== Raw data

-- ==== Sys2Proof/Laws/State.lean ====
section
/-! SUPPORT. Laws/State.lean: what each named update of the state and of a group leaves in every field, and what the
lookups answer after it. -/

namespace Sys2Proof.Machine

/-! ## `putGroup` writes `groups` -/

@[simp] theorem putGroup_time (s : State) (g : Group) : (s.putGroup g).time = s.time := rfl
@[simp] theorem putGroup_stage (s : State) (g : Group) : (s.putGroup g).stage = s.stage := rfl
@[simp] theorem putGroup_bootStep (s : State) (g : Group) : (s.putGroup g).bootStep = s.bootStep := rfl
@[simp] theorem putGroup_bootTime (s : State) (g : Group) : (s.putGroup g).bootTime = s.bootTime := rfl
@[simp] theorem putGroup_measurements (s : State) (g : Group) : (s.putGroup g).measurements = s.measurements := rfl
@[simp] theorem putGroup_spdm (s : State) (g : Group) : (s.putGroup g).spdm = s.spdm := rfl
@[simp] theorem putGroup_locked (s : State) (g : Group) : (s.putGroup g).locked = s.locked := rfl
@[simp] theorem putGroup_flash (s : State) (g : Group) : (s.putGroup g).flash = s.flash := rfl
@[simp] theorem putGroup_keys (s : State) (g : Group) : (s.putGroup g).keys = s.keys := rfl
@[simp] theorem putGroup_ports (s : State) (g : Group) : (s.putGroup g).ports = s.ports := rfl
@[simp] theorem putGroup_reports (s : State) (g : Group) : (s.putGroup g).reports = s.reports := rfl
@[simp] theorem putGroup_dead (s : State) (g : Group) : (s.putGroup g).dead = s.dead := rfl
@[simp] theorem putGroup_hot (s : State) (g : Group) : (s.putGroup g).hot = s.hot := rfl
@[simp] theorem putGroup_above30 (s : State) (g : Group) : (s.putGroup g).above30 = s.above30 := rfl
@[simp] theorem putGroup_slot (s : State) (g : Group) : (s.putGroup g).slot = s.slot := rfl
@[simp] theorem putGroup_macOffset (s : State) (g : Group) : (s.putGroup g).macOffset = s.macOffset := rfl
@[simp] theorem putGroup_stretched (s : State) (g : Group) : (s.putGroup g).stretched = s.stretched := rfl
@[simp] theorem putGroup_tiles (s : State) (g : Group) : (s.putGroup g).tiles = s.tiles := rfl
@[simp] theorem putGroup_parts (s : State) (g : Group) : (s.putGroup g).parts = s.parts := rfl
@[simp] theorem putGroup_ctxs (s : State) (g : Group) : (s.putGroup g).ctxs = s.ctxs := rfl
@[simp] theorem putGroup_grids (s : State) (g : Group) : (s.putGroup g).grids = s.grids := rfl
@[simp] theorem putGroup_teams (s : State) (g : Group) : (s.putGroup g).teams = s.teams := rfl
@[simp] theorem putGroup_ops (s : State) (g : Group) : (s.putGroup g).ops = s.ops := rfl
@[simp] theorem putGroup_engs (s : State) (g : Group) : (s.putGroup g).engs = s.engs := rfl
@[simp] theorem putGroup_cores (s : State) (g : Group) : (s.putGroup g).cores = s.cores := rfl
@[simp] theorem putGroup_pairs (s : State) (g : Group) : (s.putGroup g).pairs = s.pairs := rfl
@[simp] theorem putGroup_vaults (s : State) (g : Group) : (s.putGroup g).vaults = s.vaults := rfl
@[simp] theorem putGroup_mem (s : State) (g : Group) : (s.putGroup g).mem = s.mem := rfl
@[simp] theorem putGroup_hostMem (s : State) (g : Group) : (s.putGroup g).hostMem = s.hostMem := rfl
@[simp] theorem putGroup_nextId (s : State) (g : Group) : (s.putGroup g).nextId = s.nextId := rfl
@[simp] theorem putGroup_nextRound (s : State) (g : Group) : (s.putGroup g).nextRound = s.nextRound := rfl
@[simp] theorem putGroup_cur (s : State) (g : Group) : (s.putGroup g).cur = s.cur := rfl
@[simp] theorem putGroup_agenda (s : State) (g : Group) : (s.putGroup g).agenda = s.agenda := rfl
@[simp] theorem putGroup_tick (s : State) (g : Group) : (s.putGroup g).tick = s.tick := rfl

====

■ **Your objective**: Report every line containing the string "lean" in the material.

■ **Solution**:
-- ==== Sys2Proof/Laws/State.lean ====
/-! SUPPORT. Laws/State.lean: what each named update of the state and of a group leaves in every field, and what the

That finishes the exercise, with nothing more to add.